Phil: Test power to the points. Power to the coil but not the points indicates a faulty wire from the coil to the points or a bad coil. If you have power to the points: Take a piece of paper and turn the engine until the points are closed. Push the points open enough to get the paper between them, let the point close and then pull the paper out. This will clean the "invisible dirt" that may cause the points to malfunction. Check spark at the coil wire. Spark there but not to the plug wires indicates either bad car, rotor or wire. That's providing that everything was installed correctly to start with. I've seen more than one guy forget to install the rotor button.

Rick

You let me down I knew for sure you were going to tell'em to do a starter current draw test... :cry:

I understand its EZ to fall for the most likely patterned answer...
If you hang out here it will trip you every now and again you will dumb yourself down if you are not careful...

You are far far away you can not put your hands on it the poster is your hands and eyes what info would you like to ask the poster
before you make a educated response...
 
And you let us down by trying to carry on in your childish manner by bring another conversation over here. I mean shouldn't you be trying to help this guy? Or are you now going to out for me now because I dared to disagree with you?

For the OP, sorry that Hobo decided to ignore your problems and try to target me on your thread.
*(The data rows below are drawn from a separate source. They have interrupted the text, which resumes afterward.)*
/-- An instruction halts by HALT, whose cause is no fault, or by an illegal row (R126, R127, U16). -/
theorem eq_takeIllegal_of_exec (hh : s.halted = false) (h : exec i s = .next t) (hf : t.EndedInFault) :
    t = takeIllegal s := by
  obtain hkeep | ⟨-, ⟨-, hc⟩ | ⟨hi, -⟩⟩ := exec_halted h
  · exact absurd (hkeep.symm.trans hf.1) (by simp [hh])
  · exact absurd hf.2 (by simp [hc])
  · exact Host.Outcome.next.inj (h.symm.trans (exec_illegal hi s))

theorem eq_takeIllegal_of_executeLatched (hh : s.halted = false) (h : executeLatched s = .next t)
    (hf : t.EndedInFault) : t = takeIllegal s := by
  obtain ⟨i, -, hi⟩ | ⟨-, ht⟩ := executeLatched_cases h
  · exact eq_takeIllegal_of_exec hh hi hf
  · exact ht

/-- A faulting step is one of the two fault entries, from the state as it stands but for PHASE and IR (R121, R240). -/
theorem fault_cases_of_step (hh : s.halted = false) (h : step s = .next t) (hf : t.EndedInFault) :
    t = takeFetchRange s ∨ ∃ w ph, t = takeIllegal { s with ir := w, phase := ph } := by
  obtain ⟨ht, -⟩ | ⟨-, h⟩ | ⟨-, -, h⟩ | ⟨-, -, h⟩ | ⟨-, -, h⟩ := step_cases h
  · exact absurd (ht.symm.trans hh) (by decide)
  · obtain ⟨-, h⟩ | ⟨-, ht⟩ := fetchAndExecute_cases h
    · exact .inr ⟨_, _, eq_takeIllegal_of_executeLatched (s := latch s) hh h hf⟩
    · exact .inl ht
  · exact .inr ⟨_, _, eq_takeIllegal_of_executeLatched hh h hf⟩
  · exact .inr ⟨_, _, eq_takeIllegal_of_exec hh h hf⟩
  · exact .inr ⟨_, _, eq_takeIllegal_of_exec hh h hf⟩

end

/-- Settles O33, by the two fault entries: each changes what it says and brings its own cause. -/
theorem faultsArePrecise : Obligations.FaultsArePrecise := by
  intro s t hh h hf
  obtain rfl | ⟨w, ph, rfl⟩ := fault_cases_of_step hh h hf
  · obtain ⟨hmem, hports⟩ := takeHalt_keeps .fetchRange s
    exact ⟨rfl, rfl, hmem, hports, fun hc => by simp at hc, fun _ => rfl⟩
  · obtain ⟨-, hpc, hacc, hneg, hmem, hports⟩ := takeHalt_advance_frame .illegal { s with ir := w, phase := ph }
    exact ⟨hacc, hneg, hmem, hports, fun _ => hpc, fun hc => by simp at hc⟩

section
variable {p : HostPins} {s : State}

/-- The two waits are all that stops a step: every other step is enabled (R281, log 6). -/
theorem awaits_of_step_fault {f : Fault} (h : step s = .fault f) :
    (s.AwaitsInput ∧ f = .awaitsInput) ∨ (s.AwaitsOutput ∧ f = .awaitsOutput) := by
  by_cases hin : s.AwaitsInput
  · exact .inl ⟨hin, Host.Outcome.fault.inj (h.symm.trans (step_of_awaitsInput hin))⟩
  by_cases hout : s.AwaitsOutput
  · exact .inr ⟨hout, Host.Outcome.fault.inj (h.symm.trans (step_of_awaitsOutput hout))⟩
  obtain ⟨t, ht⟩ := step_next_of_enabled hin hout
  cases h.symm.trans ht

/-- An edge that commits answers a state when what it commits does. -/
theorem commitEdge_next_of_next {o : Host.Outcome State Fault Refusal} (h : ∃ t, o = .next t) :
    ∃ t, commitEdge o = .next t := by
  obtain ⟨t, rfl⟩ := h
  exact ⟨beginNextStep t, rfl⟩

theorem fetchEdge_next (s : State) : ∃ t, fetchEdge s = .next t := ⟨_, rfl⟩

theorem idleEdge_next (p : HostPins) (s : State) : ∃ t, idleEdge p s = .next t := by
  cases hc : p.command with
  | none => exact ⟨s, by simp only [idleEdge, hc]⟩
  | some c => exact ⟨hostCommand c s, by simp only [idleEdge, hc]⟩

/-- What decodes to neither INP nor OUT waits for no device, and its operand is a cell's address (R90, R240). -/
theorem executeLatched_next_of_no_io (h : ∀ i, decode s.ir = .ok i → i.isIo = false) :
    ∃ t, executeLatched s = .next t := by
  obtain hn | ⟨i, hd⟩ := executeLatched_next_or_decode s
  · exact hn
  have hio := h i hd
  rw [executeLatched_of_decode hd]
  refine exec_next_of_enabled (decode_ok hd).1 ?_ ?_
  · rintro ⟨rfl, -⟩
    cases hio
  · rintro ⟨rfl, -⟩
    cases hio

/-- EXEC hands INP and OUT to their wait phase and commits the rest (R134). -/
theorem execEdge_next (s : State) : ∃ t, execEdge s = .next t := by
  by_cases h : ∀ i, decode s.ir = .ok i → i.isIo = false
  · rw [execEdge_of_no_io h]
    exact commitEdge_next_of_next (executeLatched_next_of_no_io h)
  · obtain ⟨i, hd, hi⟩ : ∃ i, decode s.ir = .ok i ∧ i.isIo = true := by simpa using h
    exact ⟨_, execEdge_of_io hd hi⟩

theorem waitInEdge_next (s : State) : ∃ t, waitInEdge s = .next t := by
  cases ho : s.input.offer with
  | none => exact ⟨s, by simp [waitInEdge, ho]⟩
  | some x =>
    have hedge : waitInEdge s = commitEdge (exec .inp s) := by simp [waitInEdge, ho]
    rw [hedge]
    exact commitEdge_next_of_next ⟨_, exec_inp_offer ho⟩

theorem waitOutEdge_next (s : State) : ∃ t, waitOutEdge s = .next t := by
  cases ho : s.output.ready with
  | false => exact ⟨s, by simp [waitOutEdge, ho]⟩
  | true =>
    have hedge : waitOutEdge s = commitEdge (exec .out s) := by simp [waitOutEdge, ho]
    rw [hedge]
    exact commitEdge_next_of_next ⟨_, exec_out_ready ho⟩

/-- In IDLE the edge fetches under RUN and looks at the command otherwise (R132, R134, log 7). -/
theorem clockEdge_next_of_idle (hr : p.rst = false) (hp : s.phase = .idle) : ∃ t, clockEdge p s = .next t := by
  cases hg : s.run && !s.halted with
  | true =>
    obtain ⟨hrun, hh⟩ : s.run = true ∧ s.halted = false := by simpa using hg
    rw [clockEdge_of_idle_run hr hh hp hrun]
    exact fetchEdge_next s
  | false =>
    have hedge : clockEdge p s = idleEdge p s := by simp only [clockEdge, hr, hp, hg, Bool.false_eq_true, if_false]
    rw [hedge]
    exact idleEdge_next p s

end

/-- Settles O34: the waits stop a step, nothing else does, and every other step is enabled. -/
theorem everyEnabledStepAnswersNext : Obligations.EveryEnabledStepAnswersNext := by
  refine fun s => ⟨⟨fun h => ?_, step_of_awaitsInput⟩, ⟨fun h => ?_, step_of_awaitsOutput⟩, step_next_of_enabled⟩
  · obtain ⟨hin, -⟩ | ⟨-, hf⟩ := awaits_of_step_fault h
    · exact hin
    · cases hf
  · obtain ⟨-, hf⟩ | ⟨hout, -⟩ := awaits_of_step_fault h
    · cases hf
    · exact hout

/-- Settles O44, by `rst` and then by PHASE: each row of the sequencer answers a state. -/
theorem everyClockEdgeAnswersNext : Obligations.EveryClockEdgeAnswersNext := by
  intro p s
  cases hr : p.rst with
  | true => exact ⟨_, clockEdge_of_rst hr⟩
  | false =>
    cases hp : s.phase with
    | idle => exact clockEdge_next_of_idle hr hp
    | fetch => exact clockEdge_of_fetch hr hp ▸ fetchEdge_next s
    | exec => exact clockEdge_of_exec hr hp ▸ execEdge_next s
    | waitIn => exact clockEdge_of_waitIn hr hp ▸ waitInEdge_next s
    | waitOut => exact clockEdge_of_waitOut hr hp ▸ waitOutEdge_next s

end Sys2Proof.Machine
end

section
/-! The program load: one accepted host write per cell, in order (R277). -/

namespace Sys2Proof.Machine

section
variable {s : State} {i : Nat}

/-- An accepted host write of memory is the store into that cell: seven bits hold every cell's address (R42). -/
theorem hostCommand_write_cell (ha : acceptsCommand s = true) (hi : i < 100) (v : Word) :
    hostCommand (.write .mem (BitVec.ofNat 7 i) v) s = writeCell i v s := by
  have haddr : (BitVec.ofNat 7 i).toNat = i := by
    rw [BitVec.toNat_ofNat]
    exact Nat.mod_eq_of_lt (by omega)
  have hwrite := hostWriteMem_of_lt (addr := BitVec.ofNat 7 i) (haddr.symm ▸ hi) v s
  rw [haddr] at hwrite
  exact (if_pos ha).trans hwrite

/-- A program load stores its first value and loads the rest from the next cell on (R277). -/
theorem loadProgramFrom_cons (ha : acceptsCommand s = true) (hi : i < 100) (v : Word) (vs : List Word) :
    loadProgramFrom i (v :: vs) s = loadProgramFrom (i + 1) vs (writeCell i v s) := by
  rw [loadProgramFrom, hostCommand_write_cell ha hi]

/-- A program load changes memory only (R277). -/
theorem loadProgramFrom_frame (vs : List Word) (ha : acceptsCommand s = true) (hle : i + vs.length ≤ 100) :
    loadProgramFrom i vs s = { s with mem := (loadProgramFrom i vs s).mem } := by
  induction vs generalizing i s with
  | nil => rfl
  | cons v vs ih =>
    rw [List.length_cons] at hle
    rw [loadProgramFrom_cons ha (by omega)]
    exact ih (s := writeCell i v s) ha (by omega)

/-- A program load leaves the cells before and after those it fills (R277). -/
theorem read_loadProgramFrom_outside (vs : List Word) (ha : acceptsCommand s = true) (hle : i + vs.length ≤ 100)
    {b : Nat} (hb : b < i ∨ i + vs.length ≤ b) :
    Memory.read (loadProgramFrom i vs s).mem b = Memory.read s.mem b := by
  induction vs generalizing i s with
  | nil => rfl
  | cons v vs ih =>
    rw [List.length_cons] at hle hb
    rw [loadProgramFrom_cons ha (by omega), ih (s := writeCell i v s) ha (by omega) (by omega)]
    exact Memory.read_write_other s.mem v (by omega)

/-- Each value of the program stands normalized in its cell: no later write of the load is of that cell (R277). -/
theorem read_loadProgramFrom (vs : List Word) (hm : Memory.wf s.mem = true) (ha : acceptsCommand s = true)
    (hle : i + vs.length ≤ 100) {j : Nat} (hj : j < vs.length) :
    Memory.read (loadProgramFrom i vs s).mem (i + j) = norm vs[j] := by
  induction vs generalizing i j s with
  | nil => exact absurd hj (Nat.not_lt_zero j)
  | cons v vs ih =>
    rw [List.length_cons] at hle hj
    rw [loadProgramFrom_cons ha (by omega)]
    cases j with
    | zero =>
      rw [read_loadProgramFrom_outside (s := writeCell i v s) vs ha (by omega) (by omega)]
      exact (Memory.read_write hm i i v).trans (if_pos rfl)
    | succ j =>
      have hrest := ih (i := i + 1) (s := writeCell i v s) (Memory.wf_write hm (by omega) v) ha (by omega)
        (Nat.lt_of_succ_lt_succ hj)
      rwa [Nat.add_right_comm] at hrest

end

/-- Settles O54: the values fill the cells from 0 on, and the load leaves the cells after them and all but memory. -/
theorem programLoadFillsFirstCells : Obligations.ProgramLoadFillsFirstCells := by
  intro vs s hm ha hlen
  have hle : 0 + vs.length ≤ 100 := by omega
  refine ⟨fun i hi => ?_, fun i hi => ?_, loadProgramFrom_frame vs ha hle⟩
  · have hread := read_loadProgramFrom vs hm ha hle hi
    rwa [Nat.zero_add] at hread
  · exact read_loadProgramFrom_outside vs ha hle (.inr (by omega))

end Sys2Proof.Machine
end

section
/-! The waits of INP and OUT (R134, R281). -/

namespace Sys2Proof.Machine

section
variable {p : HostPins} {s : State}

/-- WAIT_IN is kept while the device offers nothing (R134, R211). -/
theorem clockEdge_of_waitIn_awaits (hr : p.rst = false) (hp : s.phase = .waitIn) (ho : s.input.offer = none) :
    clockEdge p s = .next s := by
  rw [clockEdge_of_waitIn hr hp]
  simp [waitInEdge, ho]

/-- WAIT_OUT is kept while the device is not ready (R134, R214). -/
theorem clockEdge_of_waitOut_awaits (hr : p.rst = false) (hp : s.phase = .waitOut) (ho : s.output.ready = false) :
    clockEdge p s = .next s := by
  rw [clockEdge_of_waitOut hr hp]
  simp [waitOutEdge, ho]

/-- From EXEC the edge takes INP and OUT to their wait phase (R134). -/
theorem clockEdge_of_exec_io {i : Instr} (hr : p.rst = false) (hp : s.phase = .exec) (hd : decode s.ir = .ok i)
    (hi : i.isIo = true) : clockEdge p s = .next (waitAt (waitPhase i) s) :=
  (clockEdge_of_exec hr hp).trans (execEdge_of_io hd hi)

end

/-- Settles O20: INP stops for want of a value and transfers any that is offered, and the edges come to WAIT_IN and
stay. -/
theorem inpWaitsWithoutInput : Obligations.InpWaitsWithoutInput := fun _ ho =>
  ⟨exec_inp_awaits ho, fun _ _ hx => ⟨_, exec_inp_offer hx⟩, fun _ hr hp hd => clockEdge_of_exec_io hr hp hd rfl,
    fun _ hp => ⟨decide_eq_true hp, fun hr => clockEdge_of_waitIn_awaits hr hp ho⟩⟩

/-- Settles O21: OUT stops at a device that is not ready and transfers to any that is, and the edges come to WAIT_OUT
and stay. -/
theorem outWaitsWithoutReady : Obligations.OutWaitsWithoutReady := fun _ ho =>
  ⟨exec_out_awaits ho, fun _ hd => ⟨_, exec_out_ready hd⟩, fun _ hr hp hd => clockEdge_of_exec_io hr hp hd rfl,
    fun _ hp => ⟨decide_eq_true hp, if_pos hp, fun hr => clockEdge_of_waitOut_awaits hr hp ho⟩⟩

end Sys2Proof.Machine
end

section
/-! Power-on, machine reset and memory clear (R270 to R275). -/

namespace Sys2Proof.Machine

/-- The power-on registers are cell values, and an engine that is not halted in IDLE has nothing else to meet (R273). -/
theorem powerOn_inv {m : Memory} (hm : Memory.wf m = true) (i : InputDevice) (o : OutputDevice) :
    (State.powerOn m i o).Inv where
  inRange := ⟨hm, show (0#10).toNat < 1000 by decide, show (0#10).toNat < 1000 by decide⟩
  haltConsistent := ⟨by simp [State.powerOn], by simp [State.powerOn]⟩
  phaseConsistent := trivial

/-- Settles O39: the reset state is a power-on state, with an empty memory. -/
theorem powerOnMeetsInvariant : Obligations.PowerOnMeetsInvariant :=
  ⟨fun _ i o hm => powerOn_inv hm i o, powerOn_inv reset_mem_wf (.unspecified 0) (.buffered [])⟩

/-- Settles O46: with `rst` the edge is the machine reset, in every phase. -/
theorem machineResetFromEveryState : Obligations.MachineResetFromEveryState := fun _ s hr =>
  ⟨machineReset s, clockEdge_of_rst hr, rfl, rfl, rfl, rfl, rfl, rfl, rfl, machineReset_keeps_memory s, rfl, rfl, rfl, hr⟩

/-- Settles O47: each register is the one `State.powerOn` states, and address 0 is fetchable. -/
theorem powerOnRegisters : Obligations.PowerOnRegisters := by
  intro m i o s
  have hf : fetchable s = true := decide_eq_true (show (0#10).toNat < 100 by decide)
  exact ⟨rfl, rfl, rfl, rfl, rfl, rfl, rfl, rfl, rfl, rfl, rfl, rfl, hf⟩

/-- Settles O48: `mem_clr` is the command, and it leaves no cell listed. -/
theorem memoryClearZeroesEveryCell : Obligations.MemoryClearZeroesEveryCell := by
  intro p s hr hclr ha
  have hc : p.command = some .memClear := if_pos hclr
  exact ⟨memClear s, clockEdge_of_command hr ha hc, fun a _ => Memory.read_nil a, rfl⟩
Got anything figured out yet?

Rick
 
Quick tests:

If you jump bat to starter bypassing relay ( in neutral ) any difference?

Any difference with booster cables hooked up from your truck?

Lastly, 2 volt tests:
hookup a voltmeter, put one lead into wire at starter transfer bar, and one at bat hot. Try to start, what does vm say.

Next, vm across bat, what's it go down to when cranking.